Time complexity: $\Omicron(V + ElogE + EV) = \Omicron(ElogE)$
Space complexity: $\Omicron(V+E)$

Let's implement Kruskal implement in python

In [10]:
class Graph:
    def __init__(self, vertices) -> None:
        self.vertices = vertices
        self.graph = []
        self.nodes = []
        self.mst = []

    def add_edge(self, s, d, w):
        self.graph.append([s, d, w])
    
    def add_node(self, value):
        self.nodes.append(value)

    def print_solution(self, s, d, w):
        for s, d, w in self.mst:
            print("%s - %s - %s" % (s, d, w))

    def kruskal(self):
        i, e = 0, 0
        ds = DisjointClass(self.nodes)
        self.graph = sorted(self.graph, key=lambda item: item[2])
        while e < self.vertices - 1:
            s, d, w = self.graph[i]
            i += 1
            x = ds.find(s)
            y = ds.find(d)
            if x != y:
                e += 1
                self.mst.append([s, d, w])
                ds.union(x, y)
        self.print_solution(s, d, w)


g = Graph(5)
g.add_node("A")
g.add_node("B")
g.add_node("C")
g.add_node("D")
g.add_node("E")

g.add_edge("A", "B", 5)
g.add_edge("A", "C", 13)
g.add_edge("A", "E", 15)
g.add_edge("B", "A", 5)
g.add_edge("B", "C", 10)
g.add_edge("B", "D", 8)
g.add_edge("C", "A", 13)
g.add_edge("C", "B", 10)
g.add_edge("C", "E", 20)
g.add_edge("C", "D", 6)
g.add_edge("D", "B", 8)
g.add_edge("D", "C", 6)
g.add_edge("E", "A", 15)
g.add_edge("E", "C", 20)

g.kruskal()

A - B - 5
C - D - 6
B - D - 8
A - E - 15


## Prim's algorithm

Also a greedy algorithm. It finds the minimum spanning tree for weighted undirected graphs in following ways:

1. Take any vertex as a source set its weight to $0$ and all other vertices weight to infinity
2. For every adjacent vertices if the current weight is more than current edge then we set it to current edge
3. Then we mark current vertex as visited
4. Repeat these steps for all vertices in increasing order of weight

In [12]:
import sys
class Graph:
    def __init__(self, vertex_num, edges, nodes):
        self.vertex_num = vertex_num
        self.edges = edges
        self.nodes = nodes
        self.mst = []

    def print_solution(self):
        print("Edge : Weight")
        for s, d, w in self.mst:
            print("%s - %s - %s" % (s, d, w))

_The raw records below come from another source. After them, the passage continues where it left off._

-- ==== Sys2Proof/Machine/Ops.lean ====
section
/-! DEFINITION. The shared operations: one I2C write, the micro-routines of R90 to R93, the micro-operation step and
the run of a request, the two error responses (R163, R166), the run of a host routine (R120), and reset (R180). -/

namespace Sys2Proof.Machine

/-! ## Named updates -/

/-- Add an event to the trace (R6). -/
def State.emit (s : State) (e : Event) : State := { s with trace := s.trace ++ [e] }

/-- A completed micro-operation "adds 1" to `PHASE` (R23). -/
def State.nextPhase (s : State) : State := { s with phase := s.phase + 1 }

/-- Say what the host has still to do. -/
def State.setHost (s : State) (h : HostRoutine) : State := { s with host := h }

/-- Replace what the host presents next. -/
def State.setProgram (s : State) (p : List HostItem) : State := { s with program := p }

/-- The next verdict is used up, and the expander's latch holds `out`. -/
def State.answered (s : State) (rest : List Answer) (out : Byte) : State :=
  { s with answers := rest, expOut := out }

/-! ## Micro-operations -/

/-- One micro-operation of R105: a transfer of the byte `d` before the merge, or a wait. -/
inductive MicroOp where
  | transfer (d : Byte)
  | wait (n : Micros)
deriving DecidableEq, Repr

/-- What became of a micro-operation. -/
inductive Ran where
  /-- It completed. -/
  | done (s : State)
  /-- Its transfer failed with this error value. -/
  | failed (e : ErrVal) (s : State)
  /-- The master has not answered its transfer (R54). -/
  | waiting
deriving DecidableEq, Repr

/-- `I2CWrite(a, b)` (R5, R41): one blocking write of one byte, and the master's verdict on it. On `ok` the trace gains
`XFER` and the expander holds `b` (R34); on `fail(e)` it gains `XFAIL`, and the expander holds the old byte or `b`. -/
def i2cWrite (a : BusAddr) (b : Byte) (s : State) : Ran :=
  match s.answers with
  | [] => .waiting
  | .ok :: rest => .done ((s.answered rest b).emit (.xfer a b))
  | .fail e latched :: rest => .failed e ((s.answered rest (if latched then b else s.expOut)).emit (.xfail a b e))

/-- `expander_write(d)` (R90): merge the backlight bit and write one byte to `I2C_ADDR`. -/
def expanderWrite (d : Byte) (s : State) : Ran :=
  i2cWrite s.cfg.i2cAddr (merge s.cfg.pins s.bl d) s

/-- `wait_us(n)` (R5, R7): an event, and no other effect. -/
def waitUs (n : Micros) (s : State) : State := s.emit (.wait n)

/-- `pulse_enable(d)` (R91). -/
def pulseEnable (c : Config) (d : Byte) : List MicroOp :=
  [.transfer (d ||| c.pins.pEn), .wait c.delays.tEnHold, .transfer (d &&& ~~~c.pins.pEn), .wait c.delays.tSettle]

/-- `write4(d)` (R92). -/
def write4 (c : Config) (d : Byte) : List MicroOp := .transfer d :: pulseEnable c d

/-- `send(v, mode)` (R93): high nibble first (R45). -/
def sendByte (c : Config) (v mode : Byte) : List MicroOp :=
  write4 c (place c.pins (hiNibble v) ||| mode) ++ write4 c (place c.pins (loNibble v) ||| mode)

/-- The sequences of R105, from what the block has latched. -/
def opSequence (c : Config) (k : SeqKind) (v mode : Byte) : List MicroOp :=
  match k with
  | .zero => [.transfer 0]
  | .nibble => write4 c (place c.pins (loNibble v) ||| mode)
  | .byte => sendByte c v mode

/-- The sequence of the request in progress. -/
def State.ops (s : State) : List MicroOp := opSequence s.cfg s.seq s.latchV s.latchM

/-- Its part from `PHASE` on (R23). -/
def State.remaining (s : State) : List MicroOp := s.ops.drop s.phase.toNat

/-! ## Responses and the two errors -/

/-- Give the response and go idle: `PHASE` returns to 0, `BUSY` is cleared (R23, R24, R72, R99). -/
def State.respond (s : State) (r : Response) : State :=
  { s with trace := s.trace ++ [.rsp r], phase := 0, busy := false }

/-- `INIT` after a response: "0 after reset and after any failure" (R30, R120; 92_eei_decisions.md D12, D14). An illegal
word is no failure of a transfer and changes no state (R163). -/
def initAfter (r : Response) (init : Bool) : Bool :=
  match r with
  | .xferFail _ => false
  | .ok | .illegalReq => init

/-- The host at a response that is not OK: the pseudo-operation stops (R120) and so does the program (R73; log 12). -/
def State.stopHost (s : State) (r : Response) : State :=
  { s with init := initAfter r s.init, host := .direct, program := [] }

/-- TAKING AN ERROR, the shared operation: answer `r`, which is not OK, go idle, and the host stops. Nothing is saved,
nothing is undone, and there is no return from it (R166 to R168). -/
def takeError (r : Response) (s : State) : State := (s.respond r).stopHost r

/-- Transfer failure (R102, R166): no later micro-operation, `BL` as it is, `PHASE <- 0`, the response with `e`, and
`INIT <- 0` on the host's side (D12). -/
def takeXferFail (e : ErrVal) (s : State) : State := takeError (.xferFail e) s

/-- An illegal request word, rejected at acceptance: no transfer, no wait, no state change (R163). -/
def rejectIllegal (s : State) : State := takeError .illegalReq s

/-! ## Running a request -/

/-- One micro-operation (R105); a completed one advances `PHASE` (R23). -/
def runOp (op : MicroOp) (s : State) : Ran :=
  match op with
  | .wait n => .done (waitUs n s).nextPhase
  | .transfer d =>
    match expanderWrite d s with
    | .done s' => .done s'.nextPhase
    | .failed e s' => .failed e s'
    | .waiting => .waiting

/-- The micro-operations that remain, in order, to the response, the first failure (R102) or a transfer the master has
not answered, where the block stays busy (R54). -/
def runOps : List MicroOp → State → State
  | [], s => s.respond .ok
  | op :: ops, s =>
    match runOp op s with
    | .done s' => runOps ops s'
    | .failed e s' => takeXferFail e s'
    | .waiting => s

/-- The block's own step: one micro-operation of the request in progress (R23), and the response with the last. -/
def microStep (s : State) : State :=
  match s.remaining with
  | [] => s
  | op :: ops =>
    match runOp op s with
    | .done s' => if ops = [] then s'.respond .ok else s'
    | .failed e s' => takeXferFail e s'
    | .waiting => s

/-- The request in progress, as far as the master answers: `microStep` iterated (log 1). -/
def runBlock (s : State) : State := runOps s.remaining s

/-- Acceptance of a request: operand and mode are latched, `PHASE` is 0, `BUSY` is set, and a BLW writes `BL`
(R22 to R24, R95, R99). -/
def State.accept (s : State) (r : Request) : State :=
  { s with
    bl := r.backlight s.bl
    latchV := r.operand
    latchM := r.mode s.cfg.pins
    seq := r.seqKind
    phase := 0
    busy := true }

/-- Accept a request and run it (R99). -/
def runRequest (r : Request) (s : State) : State := runBlock (s.accept r)

/-! ## Running a pseudo-operation -/

/-- One action of a host routine. -/
def perform (a : HostAction) (s : State) : State :=
  match a with
  | .request r => runRequest r s
  | .hwait n => waitUs n s
  | .setFs v => { s with fs := v }
  | .setDc v => { s with dc := v }
  | .setEm v => { s with em := v }
  | .markInit => { s with init := true }

/-- A host routine, action by action (R120). It stops where a request is in progress, to wait for its response, and where
a response is not OK (`stopHost` has then put the host back to `direct`); otherwise it goes on. -/
def runRoutine : List HostAction → State → State
  | [], s => s.setHost .direct
  | a :: rest, s =>
    let s' := perform a (s.setHost (.routine rest))
    match s'.busy, s'.host with
    | false, .routine _ => runRoutine rest s'
    | _, _ => s'

/-- Take up again a request, and the routine it belongs to, at a transfer the master had not answered (log 1). -/
def resume (s : State) : State :=
  let s' := runBlock s
  match s'.busy, s'.host with
  | false, .routine rest => runRoutine rest s'
  | _, _ => s'

/-! ## The grain of a step -/

/-- Begin a request: run it, or only accept it, as the grain says (log 1). -/
def beginRequest (r : Request) (s : State) : State :=
  match s.grain with
  | .whole => runRequest r s
  | .micro => s.accept r

/-- Begin a pseudo-operation: run it, or only enter it. -/
def beginRoutine (actions : List HostAction) (s : State) : State :=
  match s.grain with
  | .whole => runRoutine actions s
  | .micro => s.setHost (.routine actions)

/-- Go on with the request in progress: to the next point where the master is silent, or by one micro-operation. -/
def goOn (s : State) : State :=
  match s.grain with
  | .whole => resume s
  | .micro => microStep s

/-- One action of a host routine at the micro grain: a request is only accepted, and its micro-operations follow. -/
def startAction (a : HostAction) (s : State) : State :=
  match a with
  | .request r => s.accept r
  | .hwait _ | .setFs _ | .setDc _ | .setEm _ | .markInit => perform a s

/-- Go on with a routine whose last request has been answered: all that is left of it, or its next action. -/
def goOnRoutine (actions : List HostAction) (s : State) : State :=
  match s.grain, actions with
  | .whole, actions => runRoutine actions s
  | .micro, [] => s.setHost .direct
  | .micro, a :: rest => startAction a (s.setHost (.routine rest))

/-! ## Instructions -/

/-- The machine can take an instruction: the block is idle and the host is in no routine (R99, R120). -/
def State.ready (s : State) : Bool := !s.busy && s.host == .direct

/-- Run an instruction when the machine is ready; otherwise it stays presented, in front of the program: "While it is
set the block accepts no request" (R24; log 13). -/
def whenReady (i : Instr) (s : State) (go : State → Host.Outcome State Fault Refusal) :
    Host.Outcome State Fault Refusal :=
  if s.ready then go s else .next (s.setProgram (.call i :: s.program))

/-- A primitive request (R99). -/
def execRequest (i : Instr) (r : Request) (s : State) : Host.Outcome State Fault Refusal :=
  whenReady i s fun s => .next (beginRequest r s)

/-- A pseudo-operation: its shadow update first, then its requests and waits (R120). -/
def execRoutine (i : Instr) (actions : State → List HostAction) (s : State) :
    Host.Outcome State Fault Refusal :=
  whenReady i s fun s => .next (beginRoutine (actions s) s)

/-- A host wait between requests (R73): it appears in the trace and orders nothing (R50). -/
def hostWait (n : Micros) (s : State) : State := waitUs n s

/-! ## Reset -/

/-- The byte on the bus of a transfer that is outstanding, if one is (R54). -/
def State.outstanding (s : State) : Option Byte :=
  if s.busy then
    match s.remaining with
    | .transfer d :: _ => some (merge s.cfg.pins s.bl d)
    | _ => none
  else none

/-- Reset of the block (R180 to R182): the state of R36, no transfer, no wait, no response. What R180 leaves open comes
with the reset (`ResetDraw`). The expander is not touched, but an outstanding transfer may still reach it; the trace,
the master's answers and the grain are not the block's and stay. What the host presents is dropped, as at a failure: "the
host must run `initialize` again" (R182; log 17). -/
def blockReset (d : ResetDraw) (s : State) : State :=
  { State.resetWith s.cfg d (if d.latched then s.outstanding.getD s.expOut else s.expOut) with
    trace := s.trace
    answers := s.answers
    grain := s.grain }

end Sys2Proof.Machine
end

    # Time complexity O(V^3) | Space complexity is O(V)
    def prim(self):
        visited = [0]*self.vertex_num
        edge_num = 0
        visited[0] = True
        while edge_num < self.vertex_num - 1:
            min = sys.maxsize
            for i in range(self.vertex_num):
                if visited[i]:
                    for j in range(self.vertex_num):
                        if((not visited[j] and self.edges[i][j])):
                            if min > self.edges[i][j]:
                                min = self.edges[i][j]
                                s = i
                                d = j

            self.mst.append([self.nodes[s], self.nodes[d], self.edges[s][d]])
            visited[d] = True
            edge_num += 1
        self.print_solution()


edges = [[0, 10, 20, 0, 0],
         [10, 0, 30, 5, 0],
         [20, 30, 0, 15, 6],
         [0, 5, 15, 0, 8],
         [0, 0, 6, 8, 0]]

nodes = ["A", "B", "C", "D", "E"]

g = Graph(5, edges=edges, nodes=nodes)
g.prim()


Edge : Weight
A - B - 10
B - D - 5
D - E - 8
E - C - 6


### Comparison of Kruskal and Prim

#### Kruskal

* Concentrates on edges
* Finalize edge in each iteration


#### Prim

* Concentrate on vertices
* Finalize vertex in each iteration

### Applications

#### Krruskal applications

* Landing cables
* TV network
* Tour operations
* LAN networks
* A network of pipes for drinking water or natural gas
* An electric grid
* Single link cluster


#### Prim applications
* Network for roads and rail tracks connecting all the cities
* Irrigation channels and placing microware towers
* Desinging a fiber optic grid or ICs
* Traveling Salesman Problem
* Cluster analysis
* Pathfinding algorithms used in AI